What does RED III mean for renewable fuels?

Fuel cell bus at the hydrogen filling station. Concept
12 June 2025

The EU’s updated Renewable Energy Directive (RED III) is a major step forward in its efforts to decarbonise the European economy and reduce greenhouse gas emissions. RED III not only raises the bar for renewable energy targets, but also introduces new provisions for the use of Renewable Fuels of Non-Biological Origin (RFNBOs), most notably renewable hydrogen.

Overview of RED III

RED III, which countries had until May 2025 to implement, sets a binding target for the EU to achieve a minimum 42.5% share of renewable energy in its total energy consumption by 2030 – up from the previous target of 32%.

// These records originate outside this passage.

/-- DECODE_GROUP (R332): bits 7 - 2k and 6 - 2k of the answer are the votes of the high and the low nibble of raw byte
4i + k, for k in 0..3; nothing else changes. -/
def Obligations.DecoderGroup : Prop :=
  ∀ (raw : List Byte) (i : Nat) (s : State), s.halted = false → raw.length = 32 → i < 8 →
    ∃ v : Byte, exec (.decodeGroup raw i) s = .next { s with ret := .byte v } ∧
      ∀ k, k < 4 →
        v.getLsbD (7 - 2 * k) = decide (2 < (List.range 4).countP (fun j => (raw.getD (4 * i + k) 0).getLsbD (4 + j))) ∧
        v.getLsbD (6 - 2 * k) = decide (2 < (List.range 4).countP (raw.getD (4 * i + k) 0).getLsbD)

/-- Round trip (R338): with nibbles of 3 or 4 set bits for each 1 of v and of 0, 1 or 2 for each 0, most significant bit
first and two nibbles to a raw byte, high nibble first, DECODE_GROUP gives v back. -/
def Obligations.DecoderRoundTrip : Prop :=
  ∀ (v : Byte) (n : Fin 8 → BitVec 4) (raw : List Byte) (i : Nat) (s : State), s.halted = false →
    raw.length = 32 → i < 8 →
    (∀ k : Fin 8, v.getLsbD (7 - k.val) = decide (2 < (List.range 4).countP (n k).getLsbD)) →
    raw.getD (4 * i) 0 = n 0 ++ n 1 → raw.getD (4 * i + 1) 0 = n 2 ++ n 3 →
    raw.getD (4 * i + 2) 0 = n 4 ++ n 5 → raw.getD (4 * i + 3) 0 = n 6 ++ n 7 →
    exec (.decodeGroup raw i) s = .next { s with ret := .byte v }

/-- DECODE (R333): CState[i] is DECODE_GROUP(Raw, i) for each of its 8 bytes; nothing else changes. -/
def Obligations.DecoderDecode : Prop :=
  ∀ s : State, s.halted = false → s.memoryWf →
    ∃ m, exec .decode s = .next { s with cstate := m } ∧
      (∀ (a : Nat) (u : State), a < 8 → u.halted = false →
        exec (.decodeGroup (memBytes s.raw 32) a) u = .next { u with ret := .byte (memRead m a) }) ∧
      (∀ a, 8 ≤ a → memRead m a = memRead s.cstate a)

/-- REMAP (R336): an answer that depends on the parameters and the eight bytes alone, of eight bytes, with
127 - c[JOY_Y_IN] at JOY_Y_OUT, every other axis byte (bytes 2 to 7, R120) affine in one decoded byte, modulo 256, and
every bit of the button bytes (0 and 1) the parameter's function of the decoded bits. Which transform an axis has and
which function a button bit is are parameters (log 10: R336 fixes neither, and REMAP's form is the model's reading). -/
def Obligations.DecoderRemap : Prop :=
  ∀ (c : List Byte) (p : Params), c.length = 8 →
    ∃ r : List Byte, (∀ s : State, s.params = p → s.halted = false → exec (.remap c) s = .next { s with ret := .report r }) ∧
      r.length = 8 ∧
      r.getD p.joyYOut.val 0 = BitVec.ofInt 8 (127 - ((c.getD p.joyYIn.val 0).toNat : Int)) ∧
      (∀ k, 2 ≤ k → k < 8 → k ≠ p.joyYOut.val →
        ∃ m : AxisMap, m ∈ [p.axes.x, p.axes.y, p.axes.z, p.axes.rx, p.axes.ry, p.axes.rz][k - 2]? ∧
          (r.getD k 0).toNat = (m.scale.toNat * (c.getD m.src.val 0).toNat + m.offset.toNat) % 256) ∧
      (∀ j k, j < 2 → k < 8 → j ≠ p.joyYOut.val →
        ∃ tree : BitTree, tree ∈ (if j = 0 then p.buttons.byte0 else p.buttons.byte1)[k]? ∧
          (r.getD j 0).getLsbD k = BitTree.eval tree c)

/-! ## MAIN's operations (43_report.md, 44_decoder.md) -/

/-- EXPIRED (R294): the frames since t0, modulo 2048, against the budget. -/
def Obligations.ExpiredPredicate : Prop :=
  ∀ budget t0 f : Frame, expired budget t0 f = true ↔ budget.toNat ≤ (f.toNat + 2048 - t0.toNat) % 2048

/-- REPORT_UPDATE (R296): the eight bytes of JoypadReport, and the slot that saves `I`; `I` is on return what it was on
entry. -/
def Obligations.ReportUpdate : Prop :=
  ∀ (r : List Byte) (s : State), s.halted = false → s.memoryWf → r.length = 8 →
    ∃ m, exec (.reportUpdate r) s = .next { s with report := m, sendL := { s.sendL with s := s.ie } } ∧
      ∀ a, memRead m a = if a < 8 then r.getD a 0 else memRead s.report a

/-- SEND (R293, R295): not configured, nothing is written; configured and the report endpoint has room for the report, its
eight bytes are committed, NAKIN, STALLED and RXSTP cleared, the idle count reset, and `I` is what it was; configured and
the endpoint full, the first poll opens and closes the interrupt window once and SEND stands before its next poll,
nothing sent, `I` = 0 (log 7: the whole operation pauses there; a budget of 1 frame or more, R8). That a report endpoint
with WRAL = 1 has room for the whole report in every run is what RoomKept says (R292, R297(b)). -/
def Obligations.Send : Prop :=
  ∀ s : State, s.halted = false →
    (s.usbConfiguration = 0 → exec .send s = .next { s with ret := .sent 1 }) ∧
    (s.usbConfiguration ≠ 0 → (s.ep s.params.reportEp).en = true →
      (s.ep s.params.reportEp).committed.length < bankCount (s.ep s.params.reportEp).banks →
      (s.ep s.params.reportEp).cur.length + 8 ≤ (s.ep s.params.reportEp).size →
      exec .send s = .next
        { s.setEp s.params.reportEp
            { s.ep s.params.reportEp with
              committed := (s.ep s.params.reportEp).committed ++
                [(s.ep s.params.reportEp).cur ++ (List.range 8).map (memRead s.report)]
              cur := [], nakin := false, stalled := false, rxstp := false } with
          sendL := { s := s.ie, t0 := s.frame }, epSel := s.params.reportEp, idleCounter := 0, ret := .sent 0 }) ∧
    (s.usbConfiguration ≠ 0 → s.ctx = .main → s.params.sendBudget ≠ 0 → (s.ep s.params.reportEp).wral = false →
      exec .send s = .next
        { s with
          sendL := { s := s.ie, t0 := s.frame }, ie := false, epSel := s.params.reportEp,
          mainPc := .sendPollAgain :: s.mainPc })

/-- The rest of SEND, step by step from its poll, with no HOST action and no interrupt pending (R293, R294, R295): when
WRAL has become 1 it commits the report and answers OK; when it has not and the block is de-configured it answers
ERR_NOT_CONFIGURED; when it has not, the block is configured and the budget has run out it answers ERR_TIMEOUT; both with
no FIFO write and the saved `I` restored; and while the budget lasts it polls again, nothing changed. -/
def Obligations.SendResumes : Prop :=
  ∀ (s : State) (rest : List Line), s.halted = false → s.ctx = .main → s.ie = false → s.script = [] →
    s.mainPc = .sendPollAgain :: rest → s.epSel = s.params.reportEp → s.devPending = false → s.epPending = false →
    ((s.ep s.epSel).en = true → (s.ep s.epSel).committed.length < bankCount (s.ep s.epSel).banks →
      (s.ep s.epSel).cur.length + 8 ≤ (s.ep s.epSel).size →
      runSteps 21 s = .next
        { s.setEp s.epSel
            { s.ep s.epSel with
              committed := (s.ep s.epSel).committed ++
                [(s.ep s.epSel).cur ++ (List.range 8).map (memRead s.report)]
              cur := [], nakin := false, stalled := false, rxstp := false } with
          idleCounter := 0, ie := s.sendL.s, ret := .sent 0, mainPc := rest }) ∧
    ((s.ep s.epSel).wral = false → s.usbConfiguration = 0 →
      runSteps 4 s = .next { s with ie := s.sendL.s, ret := .sent 1, mainPc := rest }) ∧
    ((s.ep s.epSel).wral = false → s.usbConfiguration ≠ 0 → expired s.params.sendBudget s.sendL.t0 s.frame = true →
      runSteps 5 s = .next { s with ie := s.sendL.s, ret := .sent 2, mainPc := rest }) ∧
    ((s.ep s.epSel).wral = false → s.usbConfiguration ≠ 0 → expired s.params.sendBudget s.sendL.t0 s.frame = false →
      runSteps 6 s = .next s)

/-- POLL_CYCLE (R335). With a bad sync byte: exactly one POLL and one PROBE, the raw bytes taken, and nothing else: no
decode, no report update, no send. With the sync byte: POLL, then DECODE of the bytes taken, REPORT_UPDATE with REMAP of
CState, and SEND. The memories are in canonical form (MemoryWfKept), as their byte by byte writes need. -/
def Obligations.PollCycle : Prop :=
  (∀ (raw : List Byte) (s : State), s.halted = false → raw.length = 32 → raw.getD 0 0 ≠ 0x11 →
    s.memoryWf →
    ∃ m, exec (.pollCycle raw) s = .next { s with ext := s.ext ++ [.poll, .probe], raw := m, ret := .skipped } ∧
      ∀ a, a < 32 → memRead m a = raw.getD a 0) ∧
  (∀ (raw : List Byte) (s : State), s.halted = false → raw.length = 32 → raw.getD 0 0 = 0x11 → s.memoryWf →
    ∃ (m : Memory) (decoded remapped updated : State) (r : List Byte),
      (∀ a, a < 32 → memRead m a = raw.getD a 0) ∧
      exec .decode { s with ext := s.ext ++ [.poll], raw := m } = .next decoded ∧
      exec (.remap (memBytes decoded.cstate 8)) decoded = .next remapped ∧ remapped.ret = .report r ∧
      exec (.reportUpdate r) decoded = .next updated ∧
      exec (.pollCycle raw) s = exec .send updated)
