/-- CTRL_FIFO_WRITE's bytes from `ce.pos + a` on, each a read of `ce.pos`, a read of the data and its FIFO_WRITE, with
room for all of them (R240): at most three lines a byte, and the bytes the data has are written. -/
theorem runLines_sourceWrites (ls : List Line) : ∀ (m a : Nat) (s : State), s.halted = false →
    (s.ep s.epSel).en = true → (s.ep s.epSel).committed.length < bankCount (s.ep s.epSel).banks →
    (s.ep s.epSel).cur.length + m ≤ (s.ep s.epSel).size →
    ∃ k, k ≤ 3 * m ∧ ∀ n, runLines (k + n) ((List.range' a m).map .cwByte ++ ls) s =
      runLines n ls
        (s.modEp s.epSel fun x => { x with cur := x.cur ++ (s.ce.src.drop (s.ce.pos.toNat + a)).take m })
  | 0, a, s, _, _, _, _ => by
    refine ⟨0, Nat.le_refl _, fun n => ?_⟩
    simp only [Nat.zero_add, List.range'_zero, List.map_nil, List.nil_append, List.take_zero]
    rw [State.modEp_id _ _ _ (by simp)]
  | m + 1, a, s, hh, he, hb, hc => by
    by_cases hlt : s.ce.pos.toNat + a < s.ce.src.length
    · have hget : s.ce.src[s.ce.pos.toNat + a]? = some s.ce.src[s.ce.pos.toNat + a] := List.getElem?_eq_getElem hlt
      have hw := portFifoWrite_room (b := s.ce.src[s.ce.pos.toNat + a]) he hb (by omega)
      have hdrop : (s.ce.src.drop (s.ce.pos.toNat + a)).take (m + 1) =
          s.ce.src[s.ce.pos.toNat + a] :: (s.ce.src.drop (s.ce.pos.toNat + (a + 1))).take m := by
        rw [List.drop_eq_getElem_cons hlt, List.take_succ_cons, Nat.add_assoc]
      obtain ⟨k, hk, hrun⟩ := runLines_sourceWrites ls m (a + 1)
        (s.modEp s.epSel fun x => { x with cur := x.cur ++ [s.ce.src[s.ce.pos.toNat + a]] })
        (by simpa using hh) (by simpa using he) (by simpa using hb) (by simp; omega)
      refine ⟨k + 3, by omega, fun n => ?_⟩
      rw [Nat.add_right_comm, List.range'_succ, List.map_cons, List.cons_append, runLines_line hh rfl rfl (by simp)]
      simp only [lineStep, List.cons_append, List.nil_append]
      rw [runLines_line hh rfl rfl (by simp)]
      simp only [lineStep, sourceCode, hget, List.cons_append, List.nil_append]
      rw [runLines_line hh rfl rfl (by simp)]
      simp only [lineStep, hw, List.nil_append]
      rw [hrun, hdrop]
      simp
    · have hget : s.ce.src[s.ce.pos.toNat + a]? = none := List.getElem?_eq_none (by omega)
      have hnil : ∀ i, a ≤ i → s.ce.src.drop (s.ce.pos.toNat + i) = [] := fun i hi => List.drop_eq_nil_of_le (by omega)
      obtain ⟨k, hk, hrun⟩ := runLines_sourceWrites ls m (a + 1) s hh he hb (by omega)
      refine ⟨k + 2, by omega, fun n => ?_⟩
      rw [Nat.add_right_comm, List.range'_succ, List.map_cons, List.cons_append, runLines_line hh rfl rfl (by simp)]
      simp only [lineStep, List.cons_append, List.nil_append]
      rw [runLines_line hh rfl rfl (by simp)]
      simp only [lineStep, sourceCode, hget, List.nil_append]
      rw [hrun, hnil a (by omega), hnil (a + 1) (by omega)]
      simp

/-- The operand bytes of a row, as `req` holds them. -/
def operandsOf (r : Request) (req : UsbRequest) : List Byte :=
  (operandBytes r).map fun k => req.bytes.getD k 0

/-- A handler reads its operand bytes of `req`, one line each, and goes on with its body (30_encoding.md R116). -/
theorem runLines_request (n : Nat) (r : Request) (ls : List Line) (s : State) (h : s.halted = false) :
    runLines (n + (operandBytes r).length) (requestCode s.params r ++ ls) s =
      runLines n (handlerBody s.params r (operandsOf r s.req) ++ ls) s := by
  cases r <;>
    simp [requestCode, handlerFrom, operandBytes, operandsOf, runLines, h, held, pauses, lineStep]

/-- The sampler's bytes are written to Raw one line each (44_decoder.md R335). -/
theorem runLines_fillRaw (n : Nat) (ls : List Line) (bs : List Byte) : ∀ (ks : List (Fin 32)) (s : State),
    s.halted = false →
    runLines (ks.length + n) (ks.map (fun k => .setRawByte k (bs.getD k.val 0)) ++ ls) s =
      runLines n ls { s with raw := ks.foldl (fun m k => memWrite m k.val (bs.getD k.val 0)) s.raw }
  | [], s, _ => by simp
  | k :: ks, s, h => by
    rw [List.length_cons, Nat.add_right_comm, List.map_cons, List.cons_append, runLines_line h rfl rfl (by simp)]
    simp only [lineStep, List.nil_append, List.foldl_cons]
    exact runLines_fillRaw n ls bs ks _ h

/-- DECODE of one group: four reads of Raw and the write of a byte of CState (44_decoder.md R332, R333). -/
theorem runLines_decodeGroup (n : Nat) (i : Fin 8) (ls : List Line) (s : State) (h : s.halted = false) :
    runLines (n + 5) (.decodeByte i [] :: ls) s =
      runLines n ls
        { s with
          cstate := memWrite s.cstate i.val (groupByte (memRead s.raw (4 * i.val)) (memRead s.raw (4 * i.val + 1))
            (memRead s.raw (4 * i.val + 2)) (memRead s.raw (4 * i.val + 3))) } := by
  simp [runLines, h, held, pauses, lineStep, decodeFrom, groupOf]

/-- What every line keeps, and a set of lines every line stays in, a run of lines keeps. -/
theorem runLines_invariant (P : State → Prop) (Q : Line → Prop)
    (hstep : ∀ l s, Q l → s.halted = false → held l s = false → P s →
      P (lineStep l s).1 ∧ ∀ l' ∈ (lineStep l s).2, Q l') :
    ∀ (n : Nat) (ls : List Line) (s : State), (∀ l ∈ ls, Q l) → P s →
      P (runLines n ls s).1 ∧ ∀ l ∈ (runLines n ls s).2, Q l
  | 0, ls, s, hq, hp => ⟨hp, hq⟩
  | n + 1, [], s, hq, hp => ⟨hp, hq⟩
  | n + 1, l :: ls, s, hq, hp => by
    have htail : ∀ l ∈ ls, Q l := fun l' h => hq l' (List.mem_cons_of_mem _ h)
    by_cases hstop : (s.halted || held l s || pauses l) = true
    · rw [runLines_stop hstop]; exact ⟨hp, hq⟩
    · simp only [Bool.or_eq_true, not_or, Bool.not_eq_true] at hstop
      obtain ⟨⟨hh, hheld⟩, hpause⟩ := hstop
      by_cases hd : l = .delay
      · subst hd
        rw [runLines_delay hh]
        exact runLines_invariant P Q hstep n ls s htail hp
      · rw [runLines_line hh hheld hpause hd]
        obtain ⟨hp', hq'⟩ := hstep l s (hq l (List.mem_cons_self ..)) hh hheld hp
        refine runLines_invariant P Q hstep n _ _ ?_ hp'
        intro l' h
        rcases List.mem_append.mp h with h | h
        · exact hq' l' h
        · exact htail l' h

/-- A whole run of lines keeps what no line changes. -/
theorem runLines_frame (n : Nat) (ls : List Line) (s : State) : LineFrame s (runLines n ls s).1 := by
  refine (runLines_invariant (fun t => LineFrame s t) (fun _ => True) ?_ n ls s (fun _ _ => trivial)
    ⟨rfl, rfl, rfl, rfl, rfl, rfl, rfl, rfl⟩).1
  intro l t _ _ _ h
  have g := lineStep_frame l t
  exact ⟨⟨g.params.trans h.params, g.ctx.trans h.ctx, g.isrPc.trans h.isrPc, g.mainPc.trans h.mainPc,
    g.script.trans h.script, g.hostRx.trans h.hostRx, g.frame.trans h.frame, g.othere.trans h.othere⟩,
    fun _ _ => trivial⟩

/-- Parking no lines changes nothing. -/
@[simp] theorem State.park_nil (s : State) : s.park [] = s := by
  cases s with | mk params ctx => cases ctx <;> rfl
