/-- The host takes the packet at the head of an endpoint it reaches (40_port.md R174). -/
theorem exec_hIn_data {e : EpNum} {s : State} {pkt : List Byte} {rest : List (List Byte)} (attached : s.attached = true)
    (on : (s.ep e).en = true) (noStall : (s.ep e).stallReq = false) (head : (s.ep e).committed = pkt :: rest) :
    exec (.hIn (if s.adden then s.devAddr else 0) e) s =
      .next (s.packetTaken e pkt rest) := by
  have reaches : s.answersTo (if s.adden then s.devAddr else 0) = true := beq_self_eq_true _
  refine next_ifAttached attached ?_
  rw [hostIn, reaches, on, noStall, head]
  rfl

/-- SET_ADDRESS where it holds. -/
def State.addressHolds (s : State) (recipient : BitVec 5) (args : SetupArgs) : State :=
  (s.addressStarts recipient args).atIsrPc (programAddress (args.wValue.extractLsb' 0 7) ++ s.isrPc)

/-- SET_ADDRESS up to its hold changes nothing of what the host sees but the packet. -/
theorem State.addressHolds_keeps (s : State) (recipient : BitVec 5) (args : SetupArgs) :
    (s.addressHolds recipient args).ctx = s.ctx ∧ (s.addressHolds recipient args).halted = s.halted ∧
      (s.addressHolds recipient args).script = s.script ∧ (s.addressHolds recipient args).devAddr = s.devAddr ∧
      (s.addressHolds recipient args).adden = s.adden ∧ (s.addressHolds recipient args).attached = s.attached ∧
      (s.addressHolds recipient args).hostRx = s.hostRx := by
  simp only [State.addressHolds, State.addressStarts, State.atIsrPc, setPhase, State.modEp, State.setEp, withRequest,
    and_self]

/-- Once the host has taken the packet the address is programmed in three steps. -/
theorem runSteps_programAddress {a : DevAddr} {rest : List Line} {s : State} (handler : s.ctx ≠ .main)
    (running : s.halted = false) (script : s.script = []) (hpc : s.isrPc = programAddress a ++ rest)
    (bank : (s.ep 0).txrdy = true) :
    runSteps 3 s = .next { s with devAddr := a, adden := true, ce := { s.ce with phase := .idle }, isrPc := rest } := by
  have wait := CpuSteps.line (l := .waitTxrdy) (ls := .setDevaddr a :: .setPhase .idle :: rest) handler running script
    (by simp [held, bank])
  have address := CpuSteps.line (l := .setDevaddr a) (ls := .setPhase .idle :: rest) handler running script rfl
  have phase := CpuSteps.line (s := portSetDevaddr a s) (l := .setPhase .idle) (ls := rest) handler running script rfl
  have start : s.atIsrPc (programAddress a ++ rest) = s := by rw [← hpc]; rfl
  have steps := (wait.trans (address.trans phase)).runSteps
  rwa [← start]
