-- ==== Sys2Proof/Syntax.lean ====
section
/-! DEFINITION. The steps of the device: every row of the opcode table. The machine instructions keep the raw
fields of their base word and the words that follow it (`Form`, R24); the filter bytecode of R312 keeps its
16-bit fields; the hardware, host and fault steps carry the unit they act on, named by the model's unit numbers:
a cluster is `die * 32 + cluster`, a core `cluster * 20 + core` (16 to 19 are the memory cores), a slot
`core * 8 + slot`, a DRAM channel `die * 128 + channel`. -/

namespace Sys2Proof

/-- The fields of the extension word X (R30), in the order of the table. -/
structure Ext where
  g : BitVec 1
  gn : BitVec 1
  gp : BitVec 5
  q : BitVec 1
  rm : BitVec 3
  scope : BitVec 3
  ty : BitVec 4
  e : BitVec 1
  cb : BitVec 1
  c : BitVec 6
  xfn : BitVec 6
  deriving DecidableEq, Repr, Inhabited

/-- The words after the base word, one alternative for each value of LEN (R24). -/
inductive Form where
  /-- LEN 00: no further word. -/
  | base
  /-- LEN 01: a 64-bit literal. -/
  | lit (l : Word)
  /-- LEN 10: X and IMM32. -/
  | ext (x : Ext) (imm : Word32)
  /-- LEN 11: X, IMM32 and a 64-bit literal. -/
  | extLit (x : Ext) (imm : Word32) (l : Word)
  deriving DecidableEq, Repr, Inhabited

The directive aims to accelerate the energy transition by setting sector-specific targets and streamlining the permissions process for renewable energy projects. Priority sectors include industry, transport and buildings.

Renewable fuels of non-Biological origin (RFNBOs)

RFNBOs are fuels produced from renewable sources other than biomass. Renewable hydrogen is the most prominent example. RED III introduces strict criteria for what qualifies as an RFNBO to ensure these fuels deliver genuine carbon savings and do not indirectly incentivise fossil fuel use.

To be considered renewable, hydrogen must be produced using additional renewable electricity from sources like wind, solar, geothermal, tidal or hydroelectric. This ‘additionality’ principle is key. It is designed to prevent the diversion of existing renewable electricity from other uses and to drive further investment in renewables. In addition, the directive sets out specific criteria to ensure the hydrogen is produced close to the source of renewable electricity and at times when renewable generation is high.

Certification schemes, such as ISCC and REDCert, are vital to demonstrate compliance with these requirements. Companies must register with a recognised voluntary scheme, undergo audits and maintain detailed documentation to prove their hydrogen or other RFNBOs meet the EU’s sustainability criteria.

Implications for businesses

The introduction of RED III and its focus on RFNBOs has significant implications for businesses. For energy companies, particularly oil majors, the directive creates both opportunities and challenges. Many are now investing in green hydrogen projects, seeking to replace fossil-based hydrogen in refineries and to develop new markets for hydrogen in heavy industry and transport.

However, the transition is not without its complexities. The regulatory landscape is rapidly evolving. Companies must navigate a maze of certification requirements, reporting obligations and market uncertainties.

There are also considerable practical challenges in integrating RFNBOs into existing operations. For instance, oil companies are required to source renewable electricity through power purchase agreements (PPAs) with wind or solar farms, adding complexity and cost to their supply chains. The need for robust traceability is also heightened, as regulators and customers demand greater transparency to prevent fraud and prevent ‘greenwashing’.

RED III also introduces a new ‘Union Database’ (UDB), a central EU database designed to track renewable and recycled carbon fuels throughout their supply chains. This will be mandatory for tracking compliance, reducing fraud and preventing market abuses.

Industry

In the industrial sector, RED III requires a 1.6% annual increase in renewable energy usage and sets specific targets for renewable hydrogen. By 2030, at least 42% of hydrogen used for energy and non-energy purposes must come from RFNBOs, rising to 60% by 2035. This creates a strong incentive for industries to invest in green hydrogen production and to explore new applications for hydrogen in manufacturing processes.

Transport

The transport sector faces a dual challenge: increasing the share of renewables while reducing greenhouse gas intensity. Member states must choose between a binding target of at least 29% renewables in final energy consumption or a 14.5% reduction in greenhouse gas intensity by 2030. The inclusion of RFNBOs in the transport fuel mix is a significant development. It opens the door for hydrogen-based fuels to play a role in decarbonising heavy-duty transport, shipping, and aviation – sectors where electrification is more challenging.

Buildings

For the building sector, RED III sets an indicative target of at least 49% renewable energy by 2030, with binding annual increases for heating and cooling systems. While RFNBOs are less prominent in this sector, the directive’s focus on renewable heating solutions could drive innovation in district heating and the use of renewable gases.

RED III represents a landmark shift in the EU’s approach to renewable energy, setting ambitious targets and introducing robust mechanisms to drive the uptake of RFNBOs.

As the EU moves towards its 2030 targets, businesses that proactively adapt to the new regulatory landscape will be well positioned to capitalise on the growing demand for renewable hydrogen and other RFNBOs. The success of RED III will depend not only on the ambition of its targets, but also on the ability of industry and regulators to work together to overcome the practical challenges of implementation.